Work request - Transcribe the records below exactly, from their first line through the line containing "have h2 := Nat.div_add_mod (v / p) q". Omit every line after it.

[Items listed in a dataset]

-- ==== Sys2Proof/Laws/State.lean ====
section
/-! SUPPORT. The small lemmas of the device record and of its registers: what a register operation leaves alone, what a field reads after
it, what a raised fault event and an output change. -/

namespace Sys2Proof.Machine

/-! ### Bits -/

theorem setBits_eq (v hi lo x : Nat) : setBits v hi lo x =
    (v / 2 ^ lo / 2 ^ (hi + 1 - lo) * 2 ^ (hi + 1 - lo) + x % 2 ^ (hi + 1 - lo)) * 2 ^ lo + v % 2 ^ lo := by
  unfold setBits bits
  generalize 2 ^ (hi + 1 - lo) = q
  generalize 2 ^ lo = p
  have h1 := Nat.div_add_mod v p
  have h2 := Nat.div_add_mod (v / p) q
  have e : v = (v / p / q * q + v / p % q) * p + v % p := by
    rw [Nat.mul_comm (v / p / q) q, h2, Nat.mul_comm]; exact h1.symm
  rw [Nat.add_mul] at e
  rw [Nat.add_mul]
  omega

/-- A bit of a field. -/
theorem testBit_bits (v hi lo i : Nat) : (bits v hi lo).testBit i = (decide (i < hi + 1 - lo) && v.testBit (lo + i)) := by
  simp [bits, Nat.testBit_mod_two_pow, Nat.testBit_div_two_pow, Nat.add_comm]

/-- A bit after a field is replaced. -/
theorem testBit_setBits (v hi lo x i : Nat) : (setBits v hi lo x).testBit i =
    if lo ≤ i ∧ i < lo + (hi + 1 - lo) then x.testBit (i - lo) else v.testBit i := by
  rw [setBits_eq, Nat.mul_comm _ (2 ^ lo), Nat.mul_comm _ (2 ^ (hi + 1 - lo))]
  rw [Nat.testBit_two_pow_mul_add _ (Nat.mod_lt _ (Nat.two_pow_pos lo))]
  split
  · rename_i h
    rw [Nat.testBit_mod_two_pow]
    have : ¬ (lo ≤ i ∧ i < lo + (hi + 1 - lo)) := by omega
    simp [h, this]
  · rename_i h
    rw [Nat.testBit_two_pow_mul_add _ (Nat.mod_lt _ (Nat.two_pow_pos (hi + 1 - lo)))]
    split
    · rename_i h2
      have : lo ≤ i ∧ i < lo + (hi + 1 - lo) := by omega
      simp [Nat.testBit_mod_two_pow, h2, this]
    · rename_i h2
      have : ¬ (lo ≤ i ∧ i < lo + (hi + 1 - lo)) := by omega
      simp only [this, if_false, Nat.testBit_div_two_pow]
      congr 1; omega

theorem setBits_lt {v hi lo x : Nat} (hv : v < 2 ^ 32) (h : hi < 32) : setBits v hi lo x < 2 ^ 32 := by
  apply Nat.lt_pow_two_of_testBit
  intro i hi32
  rw [testBit_setBits]
  split
  · omega
  · exact Nat.testBit_lt_two_pow (Nat.lt_of_lt_of_le hv (Nat.pow_le_pow_right (by omega) hi32))

/-- A field reads what was put into it, modulo its width. -/
theorem bits_setBits (v hi lo x : Nat) : bits (setBits v hi lo x) hi lo = x % 2 ^ (hi + 1 - lo) := by
  apply Nat.eq_of_testBit_eq
  intro i
  rw [testBit_bits, testBit_setBits, Nat.testBit_mod_two_pow]
  by_cases h : i < hi + 1 - lo
  · simp [h]
  · simp [h]

/-- A field apart from the one replaced reads as before. -/
theorem bits_setBits_apart (v hi lo x hi' lo' : Nat) (h : hi' < lo ∨ hi < lo') : bits (setBits v hi lo x) hi' lo' = bits v hi' lo' := by
  apply Nat.eq_of_testBit_eq
  intro i
  rw [testBit_bits, testBit_bits, testBit_setBits]
  by_cases g : i < hi' + 1 - lo'
  · have : ¬ (lo ≤ lo' + i ∧ lo' + i < lo + (hi + 1 - lo)) := by omega
    simp [this]
  · simp [g]

@[simp] theorem b2n_true : b2n true = 1 := rfl
@[simp] theorem b2n_false : b2n false = 0 := rfl
theorem b2n_lt (b : Bool) : b2n b < 2 := by cases b <;> decide

/-! ### Registers -/

/-- A register reads what was written. -/
@[simp] theorem Dev.rd_wr (d : Dev) (a : Nat) (w : Word) : (d.wr a w).rd a = w := Tab.get_set _ _ _ _

/-- The others read as before. -/
theorem Dev.rd_wr_ne (d : Dev) {a b : Nat} (w : Word) (h : b ≠ a) : (d.wr a w).rd b = d.rd b := Tab.get_set_ne _ _ h _

/-- The register of a field after it is put. -/
theorem Dev.rd_put (d : Dev) (x : Fld) (v : Nat) (h : x.hi < 32) :
    ((d.put x v).rd x.addr).toNat = setBits (d.rd x.addr).toNat x.hi x.lo v := by
  unfold Dev.put
  rw [Dev.rd_wr, BitVec.toNat_ofNat]
  exact Nat.mod_eq_of_lt (setBits_lt (d.rd x.addr).isLt h)

/-- Another register after a field is put. -/
theorem Dev.rd_put_ne (d : Dev) (x : Fld) (v : Nat) {a : Nat} (h : a ≠ x.addr) : (d.put x v).rd a = d.rd a :=
  Dev.rd_wr_ne d _ h

/-- A field reads what was put, modulo its width. -/
theorem Dev.fld_put (d : Dev) (x : Fld) (v : Nat) (h : x.hi < 32) : (d.put x v).fld x = v % 2 ^ x.width := by
  unfold Dev.fld
  rw [Dev.rd_put d x v h, bits_setBits]; rfl

/-- A field of another register. -/
theorem Dev.fld_put_ne (d : Dev) (x y : Fld) (v : Nat) (h : y.addr ≠ x.addr) : (d.put x v).fld y = d.fld y := by
  unfold Dev.fld
  rw [Dev.rd_put_ne d x v h]

/-- Another field of the same register. -/
theorem Dev.fld_put_apart (d : Dev) (x y : Fld) (v : Nat) (ha : y.addr = x.addr) (hx : x.hi < 32)
    (h : y.hi < x.lo ∨ x.hi < y.lo) : (d.put x v).fld y = d.fld y := by
  unfold Dev.fld
  rw [ha, Dev.rd_put d x v hx, bits_setBits_apart _ _ _ _ _ _ h]

/-- A flag reads what was put. -/
theorem Dev.flag_putFlag (d : Dev) (x : Fld) (b : Bool) (h : x.hi < 32) (hw : x.lo ≤ x.hi) : (d.putFlag x b).flag x = b := by
  unfold Dev.flag Dev.putFlag
  rw [Dev.fld_put d x _ h]
  have h1 : 2 ^ x.width = 2 * 2 ^ (x.hi - x.lo) := by
    rw [Fld.width, show x.hi + 1 - x.lo = (x.hi - x.lo) + 1 by omega, Nat.pow_succ, Nat.mul_comm]
  have h2 : 1 < 2 ^ x.width := by have := Nat.two_pow_pos (x.hi - x.lo); omega
  cases b
  · simp
  · simp [Nat.mod_eq_of_lt h2]

/-- A field is below two to its width. -/
theorem Dev.fld_lt (d : Dev) (x : Fld) : d.fld x < 2 ^ x.width := Nat.mod_lt _ (Nat.two_pow_pos _)
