theorem Dev.lockWrite_kept {M : Nat} {d0 d : Dev} {a1 : _} {a2 : _} {a3 : _} (hM : Sub 129 M) (h : Kept M d0 d) :
    Kept M d0 (Dev.lockWrite a1 a2 a3 d) := by
  unfold Dev.lockWrite
  repeat' first
    | with_reducible assumption
    | with_reducible refine Kept.onlyIf ?_ ?_
    | with_reducible refine Dev.putLocked_kept ((hM).mono (by decide)) ?_
    | split
    | dsimp only
    | intro _

theorem execLockSet_kept {a1 : _} {a2 : _} {s : State} : KeptX 1065601 s (execLockSet a1 a2 s) := by
  unfold execLockSet
  repeat' first
    | with_reducible assumption
    | with_reducible refine runWrite_kept ?_ ((Sub.rfl).mono (by decide))
    | with_reducible refine Dev.lockWrite_kept ((Sub.rfl).mono (by decide)) ?_
    | split
    | dsimp only
    | intro _

theorem execLockClr_kept {a1 : _} {a2 : _} {s : State} : KeptX 1065601 s (execLockClr a1 a2 s) := by
  unfold execLockClr
  repeat' first
    | with_reducible assumption
    | with_reducible refine runWrite_kept ?_ ((Sub.rfl).mono (by decide))
    | with_reducible refine Dev.lockWrite_kept ((Sub.rfl).mono (by decide)) ?_
    | split
    | dsimp only
    | intro _

theorem Dev.putTdCfg_kept {M : Nat} {d0 d : Dev} {a1 : _} {a2 : _} (hM : Sub 128 M) (h : Kept M d0 d) :
    Kept M d0 (Dev.putTdCfg a1 a2 d) := by
  unfold Dev.putTdCfg
  repeat' first
    | with_reducible assumption
    | split
    | dsimp only
    | intro _
    | with_reducible refine Kept.lit_time ((hM).mono (by decide)) ?_

theorem Dev.syncArrived_kept {M : Nat} {d0 d : Dev} {a1 : _} {a2 : _} (hM : Sub 129 M) (h : Kept M d0 d) :
    Kept M d0 (Dev.syncArrived a1 a2 d) := by
  unfold Dev.syncArrived
  repeat' first
    | with_reducible assumption
    | with_reducible refine Dev.put_kept ((hM).mono (by decide)) ?_
    | with_reducible refine Dev.putTdCfg_kept ((hM).mono (by decide)) ?_
    | split
    | dsimp only
    | intro _

theorem Dev.residual_kept {M : Nat} {d0 d : Dev} {a1 : _} {a2 : _} (hM : Sub 128 M) (h : Kept M d0 d) :
    Kept M d0 (Dev.residual a1 a2 d) := by
  unfold Dev.residual
  repeat' first
    | with_reducible assumption
    | with_reducible refine Dev.putTdCfg_kept ((hM).mono (by decide)) ?_
    | split
    | dsimp only
    | intro _

theorem Dev.gptpMessage_kept {M : Nat} {d0 d : Dev} {a1 : _} {a2 : _} {a3 : _} (hM : Sub 129 M) (h : Kept M d0 d) :
    Kept M d0 (Dev.gptpMessage a1 a2 a3 d) := by
  unfold Dev.gptpMessage
  repeat' first
    | with_reducible assumption
    | with_reducible refine Kept.onlyIf ?_ ?_
    | with_reducible refine Dev.putTdCfg_kept ((hM).mono (by decide)) ?_
    | with_reducible refine Dev.residual_kept ((hM).mono (by decide)) ?_
    | with_reducible refine Dev.syncArrived_kept ((hM).mono (by decide)) ?_
    | split
    | dsimp only
    | intro _
    | with_reducible refine Kept.lit_time ((hM).mono (by decide)) ?_

theorem execGptpFrameReceive_kept {a1 : _} {a2 : _} {a3 : _} {s : State} : KeptX 129 s (execGptpFrameReceive a1 a2 a3 s) := by
  unfold execGptpFrameReceive
  repeat' first
    | with_reducible assumption
    | with_reducible refine KeptX.run ?_
    | with_reducible refine Kept.onlyIf ?_ ?_
    | with_reducible refine Kept.each ?_ ?_
    | with_reducible refine Dev.gptpMessage_kept ((Sub.rfl).mono (by decide)) ?_
    | split
    | dsimp only
    | intro _

theorem execSyncLoss_kept {a1 : _} {s : State} : KeptX 1048705 s (execSyncLoss a1 s) := by
  unfold execSyncLoss
  repeat' first
    | with_reducible assumption
    | with_reducible refine KeptX.run ?_
    | with_reducible refine Kept.onlyIf ?_ ?_
    | with_reducible refine Dev.raise_kept ((Sub.rfl).mono (by decide)) ?_
    | with_reducible refine Dev.putLocked_kept ((Sub.rfl).mono (by decide)) ?_
    | with_reducible refine Dev.putTdCfg_kept ((Sub.rfl).mono (by decide)) ?_
    | split
    | dsimp only
    | intro _

theorem Dev.gptpSend_kept {M : Nat} {d0 d : Dev} {a1 : _} {a2 : _} (hM : Sub 128 M) (h : Kept M d0 d) :
    Kept M d0 (Dev.gptpSend a1 a2 d) := by
  unfold Dev.gptpSend
  repeat' first
    | with_reducible assumption
    | with_reducible refine Dev.putTdCfg_kept ((hM).mono (by decide)) ?_
    | with_reducible refine Dev.emit_kept ((hM).mono (by decide)) ?_
    | split
    | dsimp only
    | intro _

theorem Dev.gptpRound_kept {M : Nat} {d0 d : Dev} {a1 : _} (hM : Sub 128 M) (h : Kept M d0 d) :
    Kept M d0 (Dev.gptpRound a1 d) := by
  unfold Dev.gptpRound
  repeat' first
    | with_reducible assumption
    | with_reducible refine Dev.gptpSend_kept ((hM).mono (by decide)) ?_
    | with_reducible refine Dev.putTdCfg_kept ((hM).mono (by decide)) ?_
    | split
    | dsimp only
    | intro _

theorem Dev.gptpRelease_kept {M : Nat} {d0 d : Dev} {a1 : _} (hM : Sub 128 M) (h : Kept M d0 d) :
    Kept M d0 (Dev.gptpRelease a1 d) := by
  unfold Dev.gptpRelease
  repeat' first
    | with_reducible assumption
    | with_reducible refine Kept.each ?_ ?_
    | with_reducible refine Dev.putTdCfg_kept ((hM).mono (by decide)) ?_
    | with_reducible refine Dev.gptpSend_kept ((hM).mono (by decide)) ?_
    | split
    | dsimp only
    | intro _

theorem Dev.gptpStamped_kept {M : Nat} {d0 d : Dev} {a1 : _} {a2 : _} (hM : Sub 128 M) (h : Kept M d0 d) :
    Kept M d0 (Dev.gptpStamped a1 a2 d) := by
  unfold Dev.gptpStamped
  repeat' first
    | with_reducible assumption
    | with_reducible refine Dev.putTdCfg_kept ((hM).mono (by decide)) ?_
    | with_reducible refine Dev.emit_kept ((hM).mono (by decide)) ?_
    | split
    | dsimp only
    | intro _

theorem Dev.intervalEnd_kept {M : Nat} {d0 d : Dev} {a1 : _} (hM : Sub 129 M) (h : Kept M d0 d) :
    Kept M d0 (Dev.intervalEnd a1 d) := by
  unfold Dev.intervalEnd
  repeat' first
    | with_reducible assumption
    | with_reducible refine Kept.onlyIf ?_ ?_
    | with_reducible refine Dev.putTdCfg_kept ((hM).mono (by decide)) ?_
    | with_reducible refine Dev.bump_kept ((hM).mono (by decide)) ?_
    | with_reducible refine Dev.putLocked_kept ((hM).mono (by decide)) ?_
    | split
    | dsimp only
    | intro _

theorem execSyncIntervalTimer_kept {a1 : _} {s : State} : KeptX 129 s (execSyncIntervalTimer a1 s) := by
  unfold execSyncIntervalTimer
  repeat' first
    | with_reducible assumption
    | with_reducible refine KeptX.run ?_
    | with_reducible refine Kept.onlyIf ?_ ?_
    | with_reducible refine Dev.intervalEnd_kept ((Sub.rfl).mono (by decide)) ?_
    | with_reducible refine Dev.gptpRound_kept ((Sub.rfl).mono (by decide)) ?_
    | split
    | dsimp only
    | intro _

Final answer -
-- ==== Sys2Proof/Laws/State.lean ====
section
/-! SUPPORT. The small lemmas of the device record and of its registers: what a register operation leaves alone, what a field reads after
it, what a raised fault event and an output change. -/

namespace Sys2Proof.Machine

/-! ### Bits -/

theorem setBits_eq (v hi lo x : Nat) : setBits v hi lo x =
    (v / 2 ^ lo / 2 ^ (hi + 1 - lo) * 2 ^ (hi + 1 - lo) + x % 2 ^ (hi + 1 - lo)) * 2 ^ lo + v % 2 ^ lo := by
  unfold setBits bits
  generalize 2 ^ (hi + 1 - lo) = q
  generalize 2 ^ lo = p
  have h1 := Nat.div_add_mod v p
  have h2 := Nat.div_add_mod (v / p) q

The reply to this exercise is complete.